Then, asignemos el nombre de cada imagen a la función para cargar la imagen. We will pre-process each image with InceptionV3 and cache the output to disk and the image characteristics will be reformatted to 64 × 2048.

encode_train = sorted(set(img_name_vector))
image_dataset = tf.data.Dataset.from_tensor_slices(encode_train)
image_dataset = image_dataset.map(load_image, num_parallel_calls=tf.data.experimental.AUTOTUNE).batch(64)

We extract the characteristics and store them in the respective .npy files and then pass those characteristics through the encoder.NPY files store all the information needed to rebuild an array on any computer, including type and shape information.

for img, path in tqdm(image_dataset):
   batch_features = image_features_extract_model(img)
   batch_features = tf.reshape(batch_features,
                              (batch_features.shape[0], -1, batch_features.shape[3]))

 for bf, p in zip(batch_features, path):
   path_of_feature = p.numpy().decode("utf-8")
   np.save(path_of_feature, bf.numpy())

Then, we convert the subtitles to tokens and create a vocabulary of all the unique words in the data.

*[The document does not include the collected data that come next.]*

/-- The emitters after a reset (R110). -/
def resetEmitters : Emitters := { demand := tabulate fun _ => emitterOff, safe := emitterOff }

/-- The door scrub that is OFF (R110). -/
def scrubOff : Scrub := { active := false, timer := none, check := none }

/-- The computation record after a reset (R125). -/
def resetMix : MixRecord :=
  { kind := .none, bo := none, bc := none, co2 := none, floor := 0, wish := 0, fresh := 1000, recirc := 0
    damper := none, blower := none }

/-- A ramp channel after a reset (R138); P0 and Lmove have no meaning in IDLE and read 0 (log 11). -/
def resetChannel : Channel :=
  { moving := false, output := 0, target := 0, origin := 0, length := 0, timer := none }

/-- The ramp unit after a reset (R138). -/
def resetRamps : RampUnit := { damper := resetChannel, blower := resetChannel, settle := none, settled := false }

/-- A counter at 0 with its indicator clear (R149, R151). -/
def zeroCell : CounterCell := { count := 0, rollover := false }

/-- The accounting unit after a reset (R151). -/
def resetAccounting : Accounting :=
  { counters := tabulate fun _ => zeroCell, carry := 0, ngAccumulator := 0, mgCount := 0, timer := none }

/-- The rules after a reset (R157). -/
def resetRules : Vector RuleState 8 := tabulate fun _ => { firing := false, fireTally := 0, releaseTally := 0 }

/-- The flag unit after a reset (R163). -/
def resetFlags : FlagUnit := { bits := tabulate fun _ => false, alert := false }

/-- Every mailbox and FIFO empty (R173). -/
def emptyBoxes : Boxes :=
  { safe := none, hush := none, sight := [], travel := none, demand := tabulate fun _ => none, status := none
    reading := tabulate fun _ => none, answer := [] }

/-- The sending side after a reset (R173). -/
def resetTransmit : Transmit := { boxes := emptyBoxes, offer := none, abandoned := [] }

/-- The link's score, state and timers after a reset (R173). -/
def resetLinkState : Link := { score := 0, state := .active, withdrawal := none, status := none, reading := none }

/-- The receiving side after a reset (R173). -/
def resetReceive : Receive := { queue := [], guard := none }

/-- A part of the stretch whose factor is 1 has no end (R171). -/
def noStretch : StretchFactor := { factor := 1, left := none }

/-- The stretch after a reset (R173). -/
def resetStretch : Stretch := { peer := noStretch, interval := noStretch }

/-- The start-up controller after a reset: the straps read, LOADING (R180). Role and configuration are decided at the
end of LOADING; until then the strap's role and its factory defaults stand in (log 9). -/
def resetStartup (p : Pins) : Startup :=
  { station := .loading, role := roleOfStrap p.roleStrap.val, own := p.ownNumber, strap := p.roleStrap
    joining := none, pendingReset := false }

/-- The station just after a power-on reset with these pin levels and these commands waiting: every block in the state
its chapter gives for a power-on reset, the station in LOADING (R180, R185). The configuration in use, from which the lead
is taken too, is the placeholder (logs 9, 43). -/
def State.afterReset (p : Pins) (pending : List Instr) : State :=
  let c := factoryDefault (roleOfStrap p.roleStrap.val)
  { pending := pending, pins := p, startup := resetStartup p, cfg := c, sequencer := resetSequencer c
    inputs := resetInputs p, source := resetSource, tracker := resetTracker, peers := resetPeers
    detector := resetDetector, timeline := resetTimeline c, demands := resetDemandList, safe := resetSafeSet
    regime := .auto, emitters := resetEmitters, scrub := scrubOff, mix := resetMix, ramps := resetRamps
    accounting := resetAccounting, rules := resetRules, flags := resetFlags, transmit := resetTransmit
    link := resetLinkState, receive := resetReceive, stretch := resetStretch }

We will also limit the size of the vocabulary to 5000 main words to save memory. We will replace words not in vocabulary with the token

top_k = 5000
tokenizer = tf.keras.preprocessing.text.Tokenizer(num_words=top_k,
                                                 oov_token ="<unk>",
                                                 filters="!"#$%&()*+.,-/:;[email protected][]^_`{|}~ ")

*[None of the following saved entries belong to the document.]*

-- ==== Sys2Proof/Machine/Operands.lean ====
section
/-! DEFINITION. The values the blocks read from one another (usable slot values, combined burden, function levels, peer
readings, cabin peer, active regime) and the forms of the air bus messages (R174). -/

namespace Sys2Proof

/-- The kinds that have a burden (R9). -/
def Kind.isPollutant : Kind → Bool
  | .pm => true
  | .no2 => true
  | .co2 => true
  | .rh => false
  | .temp => false
  | .dp => false
  | .feedback => false

/-- A rule's action is DEMAND. -/
def RuleAction.isDemand : RuleAction → Bool
  | .demand _ _ => true
  | .none => false
  | .safe => false

/-- The quality lets a reading be known: GOOD or SUSPECT (R37). -/
def Quality.isKnown : Quality → Bool
  | .good => true
  | .suspect => true
  | .warming => false
  | .fault => false
  | .absent => false

end Sys2Proof

namespace Sys2Proof.Machine

open Sys2Proof

/-! ## Slots (R15, R16) -/

/-- A slot's S and B are usable: quality GOOD or SUSPECT and S seeded (R15). -/
def SlotRecord.usable (r : SlotRecord) : Bool :=
  match r.quality with
  | .good => r.seeded
  | .suspect => r.seeded
  | .warming => false
  | .fault => false
  | .absent => false

/-- The smoothed value of a slot, where it is known to its users (R15). -/
def State.slotValue (s : State) (i : Fin 16) : Option Nat :=
  let r := s.sequencer.records[i]
  if r.usable then some r.value else none

/-- The burden of a slot, where it is known to its users (R15). -/
def State.slotBurden (s : State) (i : Fin 16) : Option Nat :=
  let r := s.sequencer.records[i]
  if r.usable then r.burden else none

/-- The home location of a role (R16). -/
def homeLocation : Role → Location
  | .forward => .outside
  | .inlet => .outside
  | .cabin => .cabin

/-- The larger of two values either of which may be unknown. -/
def maxKnown : Option Nat → Option Nat → Option Nat
  | none, b => b
  | a, none => a
  | some a, some b => some (max a b)

/-- A slot's part in the combined burden: its usable burden, when it is a pollutant slot at the home location (R16). -/
def State.homeBurden (s : State) (i : Fin 16) : Option Nat :=
  match s.slotBurden i with
  | none => none
  | some b =>
    let c := s.cfg.slots[i]
    if c.kind.isPollutant && decide (c.location = homeLocation s.startup.role) then some b else none

/-- The combined burden, or unknown (R16). -/
def State.combinedBurden (s : State) : Option Nat :=
  (List.finRange 16).foldl (fun acc i => maxKnown acc (s.homeBurden i)) none

/-- The lowest-numbered slot in the sweep range with a kind and location (R143, R147). -/
def State.firstSlot (s : State) (k : Kind) (l : Location) : Option (Fin 16) :=
  (List.finRange 16).find? fun i =>
    inSweep s.cfg i && decide (s.cfg.slots[i].kind = k) && decide (s.cfg.slots[i].location = l)

/-! ## Function levels (R18, R20) -/

/-- A discrete input is active: its debounced level read with its polarity (R18). -/
def State.inputActive (s : State) (i : Fin 4) : Bool :=
  match s.cfg.inputs[i].polarity with
  | .activeHigh => s.inputs.din[i].level
  | .activeLow => !s.inputs.din[i].level

/-- The function an input has now: NONE in LOADING (R22), and DOOR is NONE on a FORWARD or INLET (R18). -/
def State.inputFunction (s : State) (i : Fin 4) : InputFunction :=
  if s.startup.station = .loading then .none
  else if s.cfg.inputs[i].function = .door ∧ s.startup.role ≠ .cabin then .none
  else s.cfg.inputs[i].function

/-- The function level of a function: some input that has it is active (R20). -/
def State.functionLevel (s : State) (f : InputFunction) : Bool :=
  (List.finRange 4).any fun i => decide (s.inputFunction i = f) && s.inputActive i

/-- The force request: the FORCE pin's debounced level, or the function level of FORCE_ALT (R20). -/
def State.forceRequest (s : State) : Bool := s.inputs.force.level || s.functionLevel .forceAlt

/-- The any door open level (R20). -/
def State.anyDoorOpen (s : State) : Bool := s.functionLevel .door

/-- The driver's switch behind a demand source: DRIVER_RECIRC or DRIVER_FLUSH (R107). -/
def State.recircSwitch (s : State) : Bool := s.functionLevel .switchRecirc

/-- The flush switch (R107). -/
def State.flushSwitch (s : State) : Bool := s.functionLevel .switchFlush

/-! ## Rules -/

/-- The rule safe condition: at least one rule with a SAFE action is FIRING (R156). -/
def State.ruleSafe (s : State) : Bool :=
  (List.finRange 8).any fun n => s.rules[n].firing && decide (s.cfg.rules[n].action = .safe)

/-! ## Peers (R33, R34, R37) -/

/-- The fields of a PRESENT entry. -/
def Presence.info? : Presence → Option PeerInfo
  | .present i => some i
  | .absent => none
  | .silent _ => none

/-- The entry is SILENT. -/
def Presence.isSilent : Presence → Bool
  | .silent _ => true
  | .absent => false
  | .present _ => false

/-- The staleness limit: stale time × f (R33). -/
def State.staleLimit (s : State) : Nat := s.cfg.staleTimeMs * s.stretch.peer.factor

/-- A record is stale: its age has reached the limit, or it became stale earlier and has not been updated since (R33, log 25). -/
def State.isStale (s : State) (r : Reading) : Bool := r.stale || decide (s.staleLimit ≤ r.ageMs)

/-- A record's key is (kind, location) (R24). -/
def Reading.hasKey (r : Reading) (k : Kind) (l : Location) : Bool := decide (r.kind = k ∧ r.location = l)

/-- The value of a peer reading, when the five conditions of R37 hold. -/
def State.peerValue (s : State) (n : Fin 8) (k : Kind) (l : Location) : Option Nat :=
  match s.peers[n].presence.info? with
  | none => none
  | some i =>
    match i.readings.find? (·.hasKey k l) with
    | none => none
    | some r =>
      if !s.isStale r && r.quality.isKnown && (!k.isPollutant || r.burden.isSome) then some r.value else none

/-- The entry can be the cabin peer: PRESENT, role CABIN, announced state other than CONFLICT (R34). -/
def PeerEntry.isCabin (e : PeerEntry) : Bool :=
  match e.presence with
  | .present i => decide (i.role = .cabin) && decide (i.announced ≠ .conflict)
  | .absent => false
  | .silent _ => false

/-- The cabin peer: the lowest-numbered entry that qualifies (R34). -/
def State.cabinPeer (s : State) : Option (Fin 8) := (List.finRange 8).find? fun n => s.peers[n].isCabin

/-- The combined burden held for the cabin peer (R34, R37, R116). -/
def State.cabinBurden (s : State) : Option Nat :=
  match s.cabinPeer with
  | none => none
  | some n => s.peers[n].presence.info?.bind (·.burden)

/-- A value of the cabin peer's reading list (R116, R147). -/
def State.cabinReading (s : State) (k : Kind) : Option Nat :=
  match s.cabinPeer with
  | none => none
  | some n => s.peerValue n k .cabin

/-! ## Regime, speed, plumes -/

/-- The active regime reported in STATUS: the INLET's, or the one the station state gives on the other roles (R103). -/
def State.activeRegime (s : State) : Regime :=
  match s.startup.role with
  | .inlet => s.regime
  | .forward | .cabin =>
    match s.startup.station with
    | .joining => .safe
    | .conflict => .safe
    | .running => .auto
    | .loading => .auto

/-- The tracker's speed, known while it is TRACKING (R52). -/
def State.knownSpeed (s : State) : Option Nat := if s.tracker.state = .tracking then some s.tracker.speed else none

/-- The truck is moving at 10 dm/s or more: TRACKING with that speed (R52, R177). -/
def State.moving (s : State) : Bool := decide (s.tracker.state = .tracking) && decide (10 ≤ s.tracker.speed)

/-- A record that holds the intake shut: ARMED or ENGULFED (R71). -/
def PlumeRecord.holds (r : PlumeRecord) : Bool :=
  match r.phase with
  | .approaching => false
  | .armed => true
  | .engulfed => true

/-- The number of records that are ARMED or ENGULFED (R84, R153). -/
def State.plumeCount (s : State) : Nat := (s.timeline.records.filter (·.holds)).length

/-! ## Message codes (R174) -/

/-- Kind codes (R174). -/
def kindCode : Kind → Nat
  | .pm => 0
  | .no2 => 1
  | .co2 => 2
  | .rh => 3
  | .temp => 4
  | .dp => 5
  | .feedback => 6

/-- Location codes (R174). -/
def locationCode : Location → Nat
  | .outside => 0
  | .duct => 1
  | .cabin => 2

/-- Quality codes (R174). -/
def qualityCode : Quality → Nat
  | .warming => 0
  | .good => 1
  | .suspect => 2
  | .fault => 3
  | .absent => 4

/-- Quality from its code; none where it is none of the five (R32). -/
def qualityOfCode : Nat → Option Quality
  | 0 => some .warming
  | 1 => some .good
  | 2 => some .suspect
  | 3 => some .fault
  | 4 => some .absent
  | _ => none

/-- Role codes of STATUS (R174). -/
def roleCode : Role → Nat
  | .forward => 1
  | .inlet => 2
  | .cabin => 3

/-- Role from its STATUS code (R26). -/
def roleOfCode : Nat → Option Role
  | 1 => some .forward
  | 2 => some .inlet
  | 3 => some .cabin
  | _ => none

/-- Station state codes of STATUS (R174). -/
def stationCode : Station → Nat
  | .loading => 0
  | .joining => 1
  | .running => 2
  | .conflict => 3

/-- Announced state codes (R174). -/
def announcedCode : Announced → Nat
  | .joining => 1
  | .running => 2
  | .conflict => 3

/-- Announced state from its code; LOADING is unusable (R26). -/
def announcedOfCode : Nat → Option Announced
  | 1 => some .joining
  | 2 => some .running
  | 3 => some .conflict
  | _ => none

/-- Regime from its STATUS code; a value outside the six gives none (R26). -/
def regimeOfCode : Nat → Option Regime
  | 0 => some .auto
  | 1 => some .recirc
  | 2 => some .flush
  | 3 => some .scrub
  | 4 => some .safe
  | 5 => some .idle
  | _ => none

/-- Demand regime codes (R174). -/
def demandRegimeCode : DemandRegime → Nat
  | .recirc => 1
  | .flush => 2
  | .scrub => 3

/-- A species mask as PM bit 0, NO2 bit 1 (R179). -/
def speciesCode (m : Species) : Nat := bitsValue [m.pm, m.no2]

/-- The phases of a SIGHT (R67, R174). -/
inductive SightPhase | opened | update | closed | forcedClose
deriving DecidableEq, Repr

/-- Phase codes (R174). -/
def sightPhaseCode : SightPhase → Nat
  | .opened => 1
  | .update => 2
  | .closed => 3
  | .forcedClose => 4

/-- Phase from its code; another value makes the frame unusable (R73). -/
def sightPhaseOfCode : Nat → Option SightPhase
  | 1 => some .opened
  | 2 => some .update
  | 3 => some .closed
  | 4 => some .forcedClose
  | _ => none

/-- A phase that closes a sighting. -/
def SightPhase.closes : SightPhase → Bool
  | .opened => false
  | .update => false
  | .closed => true
  | .forcedClose => true

/-- An optional burden as a two-byte field, 0xFFFF for none (R174). -/
def burdenCode : Option Nat → Nat
  | none => 0xFFFF
  | some b => b

/-- A received burden field: 0xFFFF is absent, 4001–65534 is taken as 4000 (R26, R32). -/
def burdenOfWord (w : Nat) : Option Nat := if w = 0xFFFF then none else some (min w 4000)

/-! ## Messages this station forms (R174, R175) -/

/-! Bits of a sent message that R174 assigns to no field are sent as 0: the model's choice (log 38). -/

/-- SAFE: reasons and hold in seconds (R106, R174). Byte 0 bits 2–7 are 0 (log 38). -/
def safeFrame (s : State) (force rule : Bool) (hold : Nat) : Frame :=
  ownFrame s 1 0 (byte1 (bitsValue [force, rule]) ++ byte1 hold)

/-- HUSH: factor and duration in 100 ms units (R170, R174). -/
def hushFrame (s : State) (factor duration : Nat) : Frame := ownFrame s 2 0 (byte1 factor ++ byte1 duration)

/-- SIGHT content from the detector's fields as they stand (R67, R174). Byte 0 bits 3 and 6 are 0 (log 38). -/
def sightFrame (s : State) (phase : SightPhase) : Frame :=
  let d := s.detector
  let head := sightPhaseCode phase + 16 * bitsValue [d.species.pm, d.species.no2, false, d.travelLost]
  let length := if phase.closes then d.dsf else 0
  ownFrame s 3 (d.sequence % 16) (byte1 head ++ byte1 d.sequence ++ byte2 d.peak ++ byte2 d.dsf ++ byte2 length)

/-- TRAVEL content (R43, R174). Byte 4 bits 3–7 are 0 (log 38). -/
def travelFrame (s : State) : Frame :=
  let flags := bitsValue [s.inputs.ign.level, s.inputs.rev.level, s.source.standstill]
  ownFrame s 4 0 (byte2 s.source.count ++ byte2 s.source.speed ++ byte1 flags ++ byte1 s.source.sequence)

/-- DEMAND with a regime, a level and a hold (R105, R174). -/
def demandFrame (s : State) (source : Fin 16) (r : DemandRegime) (level hold : Nat) : Frame :=
  ownFrame s 5 source.val (byte1 (demandRegimeCode r) ++ byte1 level ++ byte1 hold)

/-- DEMAND with level 0: its regime and hold bytes are free values (R105, log 15). -/
def withdrawFrame (s : State) (source : Fin 16) : Frame :=
  ownFrame s 5 source.val [Config.withdrawRegime source.val, 0#8, Config.withdrawHold source.val]

/-- The effective interval announced in STATUS: status interval × interval factor, capped at 255; 50 in CONFLICT (R167). -/
def State.effectiveInterval (s : State) : Nat :=
  if s.startup.station = .conflict then 50 else min 255 (s.cfg.statusInterval * s.stretch.interval.factor)

/-- STATUS content as formed now (R174). Byte 0 bits 2–3 and 6–7 are 0 (log 38). -/
def statusFrame (s : State) : Frame :=
  ownFrame s 6 0
    (byte1 (roleCode s.startup.role + 16 * stationCode s.startup.station) ++ byte1 (regimeCode s.activeRegime).val ++
      byte2 s.ramps.damper.output ++ byte2 (burdenCode s.combinedBurden) ++ byte1 s.summary ++
      byte1 s.effectiveInterval)

/-- READING of a published slot, formed from its record as it stands (R15, R174). -/
def readingFrame (s : State) (i : Fin 16) : Frame :=
  let c := s.cfg.slots[i]
  let r := s.sequencer.records[i]
  ownFrame s 7 i.val
    (byte1 (kindCode c.kind + 8 * locationCode c.location + 32 * qualityCode r.quality) ++ byte2 r.value ++
      byte2 (burdenCode (s.slotBurden i)))

/-! ## Received frames -/

/-- The length of a kind's payload, for the kinds whose length the dispatcher checks (R174, R175). -/
def payloadLength : Nat → Nat
  | 1 => 2
  | 2 => 2
  | 3 => 8
  | 4 => 6
  | 5 => 3
  | 6 => 8
  | 7 => 5
  | 8 => 2
  | _ => 0

/-- The head of the receive queue, when it is a frame of this kind long enough for it and the dispatcher works: it
delivers nothing in LOADING (R172, R175, R180). -/
def State.headOf (s : State) (kind : Nat) : Option Frame :=
  match s.receive.queue with
  | [] => none
  | f :: _ =>
    if s.startup.station ≠ .loading ∧ f.kind = kind ∧ payloadLength kind ≤ f.data.length then some f else none

/-- The head leaves the receive queue (R172). -/
def State.dequeue (s : State) : State := { s with receive := { s.receive with queue := s.receive.queue.drop 1 } }

end Sys2Proof.Machine
end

train_seqs = tokenizer.texts_to_sequences(train_captions)
tokenizer.word_index['<pad>'] = 0
tokenizer.index_word[0] = '<pad>'

train_seqs = tokenizer.texts_to_sequences(train_captions)
cap_vector = tf.keras.preprocessing.sequence.pad_sequences(train_seqs, padding='post')

Then, create training and validation sets using a split 80-20:

img_name_train, img_name_val, cap_train, cap_val = train_test_split(img_name_vector,cap_vector, test_size=0.2, random_state=0)

Then, let's create a tf.data dataset to use in training our model.

num_steps = len(img_name_train) // BATCH_SIZE

def map_func(img_name, cap):
   img_tensor = np.load(img_name.decode('utf-8')+'.npy')
   return img_tensor, cap

dataset = tf.data.Dataset.from_tensor_slices((img_name_train, cap_train))
dataset = dataset.map(lambda item1, item2: tf.numpy_function(map_func, [item1, item2], [tf.float32, tf.int32]),num_parallel_calls=tf.data.experimental.AUTOTUNE)
dataset = dataset.shuffle(BUFFER_SIZE).batch(BATCH_SIZE)
dataset = dataset.prefetch(buffer_size=tf.data.experimental.AUTOTUNE)

Paso 4: – Positional coding

Positional coding uses sine and cosine functions of different frequencies. For each odd index in the input vector, create a vector using the cos function, for each even index, create a vector using sin function. Later, add those vectors to their corresponding input embeddings, which gives the network information about the position of each vector.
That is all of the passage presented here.